Imagine what a survivor of the holocaust, a victim of apartheid, a person dying of AIDS, or even a family who can barely afford to put food on the table in the richest fucking nation on earth would think if he or she read this post in which someone’s biggest problem was that children were playing a game near where he was trying to get a suntan.

Let me say, firstly, that I hate children, sports, sunshine, and the outdoors in general. With my crumudgeon credentials now firmly established, MSK, get a fucking grip. It’s a public park, and those kids were using it for its intended purpose. Stop whining and find somewhere else to grow your carcinomas.

“Mommy, mommy, we tried to play baseball in the park but there was this creepy half-naked man yelling at us about peace, quiet, and privacy.”

MSK, why don’t you invest in one of those kewl tanning beds? A landscaping service? A grip on reality?

MSK this is where you jump in and explain to everyone that you were just kidding and then laugh at what reactionarys we all are. Here I will laugh with you…hahahah

You could sunbake buck naked in the park across the road from my house all summer long without being disturbed by children. Of course, this has something to do with the broken glass and discarded syringes which provide decoration, but what’s a little debris when you can have exclusive access to free Sun™?

God help us if the kids actually play ball instead of vandalizing stuff…that would be horrid… I mean who would think a park would be used for that…and couldn’t you just move out of the way…I will echo the others…get a grip MSK…if I was that age I know I would be one of the kids.

Actually, no I did not.
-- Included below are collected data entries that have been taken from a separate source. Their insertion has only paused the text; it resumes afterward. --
-- ==== Sys2Proof/Tests/Slice0.lean ====
section
/-! SUPPORT. Small tests: ill-formed commands that the check refuses, worked figures of the manual, and for each statement a concrete
state and operands that meet its hypotheses together. -/

namespace Sys2Proof.Tests
open Sys2Proof.Machine Sys2Proof.Claims

set_option maxRecDepth 100000
set_option linter.unusedVariables false

/-! ### Small states -/

/-- A state with some register fields written. -/
def put (l : List (Fld × Nat)) (s : State) : State := l.foldl (fun s p => s.wr p.1 p.2) s
/-- Mode `m` in period 100, 3 µs after its epoch at 1 ms, with the counter running. -/
def inMode (m : Nat) : State :=
  { put [(Reg.MODE_STAT_MODE, m), (Reg.TIME_PN_PN, 100)] State.reset with time := { ctr := nsTime 1003000, epochAt := 1000000 } }
/-- The same with tree 0 of region 0, of 16 slots, in state `st`; slot 0 holds the cell of serial 7. -/
def treeIn (m st : Nat) : State :=
  (put [(tf 0 0 Tree.TREE_CFG_EN, 1), (tf 0 0 Tree.TREE_CFG_STATE, st), (tf 0 0 Tree.TREE_SLOTS_N, 16)] (inMode m)).rgnWrite 0 0x100000 [7]
/-- A tag under key 0. -/
def tag (pn kind seq cell : Nat) : Mac := ⟨0, BitVec.ofNat 64 pn, BitVec.ofNat 8 kind, BitVec.ofNat 8 seq, BitVec.ofNat 16 cell, true⟩


/-- An upstream tag under key 0. -/
def up (pn kind cell : Nat) : Mac := tag pn (2 * kind + 1) 0 cell
/-- Tree 0 in enumeration with a request of KIND `k` and transaction 5 on its lane. -/
def asking (k : Nat) (l : List Byte) : State :=
  (treeIn 6 2).modTree 0 0 fun x => { x with reqAt := nsTime 1003000, enumReq := some ⟨0, k == 7, BitVec.ofNat 4 k, true, true, 5, 0, l⟩ }
/-- A key exchange with slot 0 at chunk `n`. -/
def exchanging (n : Nat) : State := (asking 8 []).modSlot 0 0 0 fun y => { y with phase := 4, kxChunk := n }
/-- The Mirror link up under key 0. -/
def linked (m : Nat) : State := (put [(Reg.MIRR_STAT_LINK_UP, 1)] (inMode m)).modMirror fun x => { x with keyed := true, pnAligned := true }
/-- A LEASE frame of the partner in mode `m`. -/
def lease (m h : Nat) : Lease := ⟨100, 3, BitVec.ofNat 4 m, true, false, 77, BitVec.ofNat 64 h, 0, 0, 0⟩
/-- The header of another Mirror frame, of kind `k`, for the period of `pn`. -/
def mhdr (k pn : Nat) : MirrHdr := ⟨BitVec.ofNat 64 pn, 3, 7, true, false, 77, tag 77 k 0 0⟩
/-- An offer that verifies. -/
def offer : MirrOffer := ⟨9, 0, true, true, 5⟩
/-- A cell out of reset in state `st`, owned by port A, 3 µs after its epoch 100. -/
def cellSt (st : Nat) : CellSt :=
  { up := true, regs := Regs.wr (Regs.wr [] Els.GEN_STAT_STATE st) Els.AUTH_STAT_OWNER 0, prot := { resetN := true }, auth := { expired := false }
    time := { clock := 4 * 1003000, set := true, pn := 100, epochAt := 4 * 1000000 } }
/-- The unit in M7 with cell 0 in state `st`. -/
def cellIn (st : Nat) : State := { inMode 7 with cells := [(0, cellSt st)] }
/-- The same with the cell changed. -/
def withCell (st : Nat) (f : CellSt → CellSt) : State := { inMode 7 with cells := [(0, f (cellSt st))] }
/-- Mode `m` with ring 1 for commands, one of them waiting, completing on ring 2. -/
def ringed (m : Nat) : State :=
  (put [(ringF 1 Reg.RING_CFG_EN, 1), (ringF 1 Reg.RING_CFG_KIND, 1), (ringF 1 Reg.RING_CFG_LOG2, 4), (ringF 1 Reg.RING_CFG_CPL, 2),
    (ringF 2 Reg.RING_CFG_EN, 1), (ringF 2 Reg.RING_CFG_KIND, 2), (ringF 2 Reg.RING_CFG_LOG2, 4)] (treeIn m 3)).modRing 1 fun x => { x with waiting := 1 }
/-- A command of ring 1. -/
def hc : HostCmd := ⟨1, 77, false, true⟩
/-- An image that is trusted once the owner is set. -/
def owned (s : State) : State := put [(Reg.SEC_STAT_OWNER_SET, 1)] s
/-- A cell with register fields written. -/
def cput' (l : List (Fld × Nat)) (x : CellSt) : CellSt := { x with regs := l.foldl (fun m p => Regs.wr m p.1 p.2) x.regs }
/-- A healthy Beacon for epoch 101 with a record, from an owner of AUTH_EPOCH `e`. -/
def beaconFor (e : Nat) (r : CmdRec) : PortSt := { beacon := some { hdr := { pn := 101, authEpoch := BitVec.ofNat 32 e }, cmd := r } }
/-- A cell whose decision for epoch 101 is made, with a command or none for it. -/
def decided (r : Option CmdRec) : State :=
  withCell 3 fun x => { x with time := { x.time with decided := some 101 }, sw := { x.sw with next := r, gates := [(0, true)], cmd := ⟨3, false, 9, 0⟩ } }
/-- A cell whose port A has its slot and session key. -/
def slotted (st : Nat) : CellSt :=
  cput' [(pf 0 Port.PORT_ID_VALID, 1), (pf 0 Port.PORT_ID_SLOT, 2)] { cellSt st with ports := [(0, { keyed := true, key := 5, liveFrom := some 0 })] }
/-- The unit in M7 with one cell. -/
def one (x : CellSt) : State := { inMode 7 with cells := [(0, x)] }
/-- A completed transaction of a kind. -/
def otx (k : Nat) (l : List Byte) : OpenTx := { txn := 5, kind := k, next := 1, payload := l, complete := true }
/-- A cell with that transaction open on port A. -/
def asked (k : Nat) (l : List Byte) : State :=
  one { slotted 3 with ports := [(0, { keyed := true, key := 5, liveFrom := some 0, tx := some (otx k l) })] }
/-- The segment of a request Beacon. -/
def req (k : Nat) (l : List Byte) : Seg := ⟨2, false, BitVec.ofNat 4 k, true, true, 5, 0, l⟩
/-- A cell with that request on port `p`. -/
def requested (p k : Nat) (l : List Byte) (x : CellSt) : State :=
  one { x with ports := fset p { x.port p with req := some (req k l, 4 * 1003000) } x.ports }
/-- A frame of kind `k` under key `key`. -/
def frame (k key : Nat) : DownFrame :=
  let h : Hdr := { kind := BitVec.ofNat 4 k, pn := 101, timeNs := 1003000, mode := if k = 4 then 4 else 7, seq := 1 }
  { hdr := h, recs := [⟨1, false, 0, 0⟩, ⟨2, false, 0, 0⟩, ⟨3, false, 7, 0⟩], mac := downMac (BitVec.ofNat 256 key) h }
/-- One operation. -/
def rop (write : Bool) (a v : Nat) : RegOp := ⟨write, a, 0xFFFFFFFF, BitVec.ofNat 32 v⟩
/-- A set of one entry of address `a`, under identifier 7 for epoch 200. -/
def aset (a : Nat) : List Byte := [7, 0, 200, 0, 0, 0, 1, 0] ++ (⟨false, 0, BitVec.ofNat 16 a, 0xFFFFFFFF, 9⟩ : SetEntry).bytes
/-- Its entry. -/
def aent (a : Nat) : SetEntry := ⟨false, 0, BitVec.ofNat 16 a, 0xFFFFFFFF, 9⟩
/-- The unit in M7 with a command waiting and the Clause state given. -/
def clausing (k : ClauseSt) : State := { put [(af 0 0 Arm.ARM_RANK_K_Q, 1), (af 0 0 Arm.ARM_RANK_C_NOM, 1)] (ringed 7) with clause := k }
/-- A Clause of one parameter block, staged. -/
def stagedOne : Staged := { items := [.param 0 0x40000 [1, 2, 3, 4]] }
/-- One that has passed its check. -/
def checkedOne : Staged := { stagedOne with checked := true, checkPn := 99, est := 102 }
/-- An armed Clause for epoch `e`. -/
def armedFor (e : Nat) (items : List Item) : Armed := { items := items, id := 5, epoch := e, armedAt := 1002000 }
/-- Registers at the ends of their range. -/
def regsEng : Eng :=
  { d := [0x7FFFFFFF, 0x80000000, 0x40000000, 0xC0000000, 1, 0xFFFFFFFF, 0, 5, 0x12345678, 40, 0xFFFFFFF0, 0x80000001, 3, 0x600, 100, 7]
    a0 := 0x7FFFFFFFFFFFFFFFF0, a1 := 0x123456789ABCDEF012, p := [0x1000, 0x1004, 0x100E, 0x101C, 0x1010, 0, 0, 0], ofs := [4, 8, 0xFFFFF8, 0, 0, 0, 0, 0]
    cb := [0x1000, 0x2000, 0, 0], cl := [0x20, 0, 0, 0], run := some ⟨0, 4, 9, 0, false, false, 0⟩ }
/-- A Verb with constants for inputs. -/
def vd (opc : Nat) (ps : List Nat) : VerbDecl := { opc := opc, cost := 60, params := ps, inputs := [.const 1, .const 2, .const 3] }
/-- A Phrase of one Verb. -/
def ph (opc : Nat) (ps : List Nat) : Phrase :=
  { num := 4, region := 0, cls := 0, level := 0, home := 0, trig := .sample 1, verbs := [vd opc ps], windows := [⟨0x1000, 0x20, true⟩, ⟨0x2000, 0x20, false⟩, ⟨0x4000, 0x1000, true⟩] }
/-- Its activation, with entry words 1 to 11, and an ASDU of two members on subscription 3. -/
def ac : Act := { phrase := 4, num := 9, pn := 100, epochAt := 1000000, entry := [1, 2, 3, 4, 5, 6, 7, 8, 9, 10, 11], sv := [(3, [⟨1000400, [(77, true), (88, false)]⟩])], loops := 2 }
/-- The grant of the Verb. -/
def gr : Grant := ⟨0, 4, 9, 0, false, false, 0⟩
/-- Engine 0 of region 0 runs a Verb, over words 0x40000000, 7, 0x7FFFFFFF, 0x80000000 from 0x1000 on. -/
def verbing (opc : Nat) (ps : List Nat) (x : Eng) : State :=
  let s := (inMode 7).rgnWrite 0 0x1000 [0, 0, 0, 0x40, 7, 0, 0, 0, 0xFF, 0xFF, 0xFF, 0x7F, 0, 0, 0, 0x80]
  ({ s with image := { phrases := [ph opc ps] } }).modDisp 0 fun d => { d with engs := [(0, x)], acts := [ac] }
/-- A Phrase of class `c` and level `l` whose Verbs are these. -/
def phc (c l : Nat) (vs : List VerbDecl) : Phrase := { num := 4, region := 0, cls := c, level := l, home := 0, trig := .doorbell, verbs := vs, maxAct := 1 }
/-- Two Verbs of one Sentence, the second waiting for an output of the first. -/
def two : List VerbDecl := [{ opc := 7, cost := 2, sentence := some (1, 0), inputs := [.const 5] }, { opc := 8, cost := 2, sentence := some (1, 1), inputs := [.verb 0 0] }]
/-- The unit in M7 with one Phrase and a state of the dispatcher of die 0. -/
def posting (p : Phrase) (d : DispSt) : State := { inMode 7 with image := { phrases := [p] }, imageSet := true, disp := [(0, d)] }
/-- Its activation 9, with Verbs in these states. -/
def act9 (l : List Nat) : Act := { phrase := 4, num := 9, pn := 100, epochAt := 1000000, verbs := l.map fun k => { st := k } }
/-- A dispatcher with a Verb of that activation at the head of list `k`. -/
def ready1 (k v : Nat) (l : List Nat) (g : Eng) : DispSt := { engs := [(3, g)], acts := [act9 l], lists := [(k, [⟨4, 9, v⟩])], nextAct := 10 }
/-- An engine that runs Verb `v` of it. -/
def running (v : Nat) (x : Eng) : Eng := { x with run := some ⟨0, 4, 9, v, false, false, 1002000⟩ }
/-- Mode `m`, with a record staged for slot 0 of tree 0 and a class-1 activation that has not finished. -/
def closing (m : Nat) : State :=
  { ((treeIn m 3).modSlot 0 0 0 fun y => { y with staged := some ⟨1, true, 5, 9⟩, recNow := ⟨3, true, 7, 8⟩ }) with
    image := { phrases := [phc 1 0 two] }, imageSet := true, disp := [(0, ready1 0 0 [1, 0] {})] }
/-- A frame of a measurement lane, whose CRC is right. -/
def mframe (st : BitVec 8) (l : List (BitVec 24)) : MeasFrame :=
  { hdr := 3, status := st, codes := l, crc := BitVec.ofNat 16 (crc16 (measBytes { hdr := 3, status := st, codes := l, crc := 0 })) }
/-- Mode `m` with the table of the lanes at 0x3000, and frames on lane 0. -/
def measuring (m : Nat) (l : List LaneFrame) : State :=
  (put [(rf 0 Rgn.MEAS_TAB_BASE_BASE, 0x3000)] ((treeIn m 3).rgnWrite 0 0x3000 [0, 0, 0, 0x40, 2, 0, 0, 0, 5, 0, 0, 0])).modRgn 0 fun x => { x with lanes := [(0, l)] }
/-- A cell of a snapshot. -/
def snapCell (av inc due isol : Bool) : SnapCell := { cell := 0, vPred := 0x400000, vBase := 0x3F0000, age := 1, cEst := 100, avail := av, inc := inc, calib := false, isol := isol, excl := false, stale := false, noBase := false, calDue := due, temp := 50 }
/-- A snapshot of one arm of two cells. -/
def snapOf : SnapArm := { arm := 1, i := -5, dirPrev := true, cells := [snapCell true false true false, snapCell false true false true] }
/-- The unit in M7 with subscription 1 for sampled values of two members, GOOSE subscription 2 of two members, and the state given. -/
def station (m : Nat) (x : StnSt) : State :=
  { (put [(Reg.SV_CFG_EN.win 1, 1), (Reg.STN_TAB_BASE_BASE, 0x6000)] ((((inMode m).rgnWrite 0 0x6088 [2, 0, 3, 0, 0, 1]).rgnWrite 0 0x8A0C [2]).rgnWrite 0 0x7024 [0, 0, 0, 0x40, 1, 0, 0, 0, 9])) with stn := x }
/-- A frame of one ASDU of it. -/
def svFrame (l : List SvAsdu) : SvFrame := ⟨0, 0, [], l, nsTime 1003500⟩
/-- An ASDU. -/
def asdu (cnt : BitVec 16) (sy : BitVec 8) : SvAsdu := ⟨cnt, sy, [(5, 0), (0xFFFFFFFE, 1), (7, 0)]⟩
/-- A message of the GOOSE subscription. -/
def gmsg (n : W32) (l : List W32) : GooseMsg := ⟨0, 0, [], [], 0, n, 20, l, nsTime 1003500⟩
/-- Loop 3 of region 0 with its block at 0x4000, its words all ones, in a state of its requests. -/
def looping (l : List (Nat × Nat × Nat)) : State :=
  (put [(rf 0 Rgn.LOOP_BASE_BASE, 0x4000), (rf 0 Rgn.LOOP_STATE0_CLOSED, 0x15)] ((inMode 7).rgnWrite 0 0x43C0 (List.replicate 320 1))).modRgn 0 fun x => { x with loopReq := l }
/-- The same with a Clause armed that writes the last word of loop 3. -/
def loopingArmed : State := { looping [] with clause := { armed := some (armedFor 200 [.param 0 0x44EC [1, 2, 3, 4]]) } }
/-- The unit with one cell in OPERATE whose links are enabled; position 1 has this link and matrix, and 20 dies whose trims are 3, −2, 5. -/
def gating (l : LinkSt) (m : MatrixSt) (f : CellSt → CellSt) : State :=
  let x := f { cput' [(Els.GML_CFG_EN, 15), (Els.DIE_TRIM_EN, 1)] (slotted 3) with links := [(1, l)], mats := [(1, m)] }
  ((one x).cellWrite 0 (dieTab 1) [1, 20]).cellWrite 0 (dieTab 1 + 16) ([6, 0, 0, 0] ++ List.replicate 12 0 ++ [3, 0xFE, 5, 0x81, 0, 0, 0, 0, 3, 0xFE, 5, 0x41, 0, 0, 0, 0])
/-- An identity. -/
def ident (v : BitVec 16) : Ident := { gmc := 1, dies := 20, dtMin := 400, tPd := 100, vendor := v, serial := 5, iEdge := 7 }
/-- A configuration frame for die 0 that awaits its echo. -/
def cfg0 (tries : Nat) : CfgOut := { seq := 9, first := 0, entries := [{ on := 3, off := 0xFE, vg := 5 }], tries := tries, sentAt := 4000000 }
/-- Where no Clause is armed, none changes the split of a tree. -/
theorem noSplit {s : State} (h : s.clause.armed = none) : NoSplit s := fun _ _ => by simp [State.splitAt, h]
/-- A frame of 64 bytes of this EtherType, whose data begin with `b`. -/
def eth (ty : Nat) (b : Byte) : List Byte := List.replicate 12 0 ++ [BitVec.ofNat 8 (ty / 256), BitVec.ofNat 8 ty, b, 2] ++ List.replicate 48 0
/-- A port of the station that sends `l`. -/
def sending (l : List TxFrame) : State := let s := ringed 7; { s with stn := { s.stn with tx := [(1, l)] } }
/-- Mode 7 with the block of loop 0 at 0x4000, the poles of whose first section lie outside the unit circle. -/
def loopAt : State := put [(rf 0 Rgn.LOOP_BASE_BASE, 0x4000), (Reg.SEC_STAT_OWNER_SET, 1)] ((ringed 7).rgnWrite 0 0x4030 [0, 0, 0, 0x40])
/-- An image of one BIQ Verb over it. -/
def biqImage : Image := { phrases := [{ num := 4, region := 0, cls := 2, level := 4, home := 0, trig := .doorbell, verbs := [{ opc := 3, cost := 60, params := [0, 0] }] }] }
/-- A cell that both ports ask to read a register, the requests complete at these times. -/
def bothAsk (a b : Nat) : State :=
  let y (n : Nat) : PortSt := { keyed := true, key := 5, liveFrom := some 0, tx := some { otx 1 (rop false 0x210 0).bytes with doneAt := n } }
  one { cput' [(pf 1 Port.PORT_ID_VALID, 1), (pf 1 Port.PORT_ID_SLOT, 2)] (slotted 3) with ports := [(0, y a), (1, y b)] }
theorem noSplit_nil {s : State} {a : Armed} (h : s.clause.armed = some a) (hi : a.items = []) : NoSplit s := fun _ _ => by
  simp [State.splitAt, h, hi, State.asymIn, State.asym, State.rd]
I am well aware of the biting sarcasm. It’s still funny.

Oh bullshit.

You didn’t notice it because you were too fucking busy being a jackass.

  1. The park is public.
  2. You can fucking TAN anywhere.
  3. Fuck you.
  4. Don’t like where you live? MOVE.
  5. Fuck you HARD.

It is assholes like you that give assholes a bad name.

Okay okay okay… jeeez

I’m getting more fucking “sunburn” in this forum, than outdoors!

Okay, so I had a selfish moment. Ex-fucking-cuse me. Like no one else here ever has had a selfish moment.

Fact: The children are not to forfeit their game, for me, or anyone elses activity. Fine. It’s a public park. Point taken!

I would like to know how anyone else would approach the exact same circumstances, if they were faced with them, even without of the kids at the park ordeal.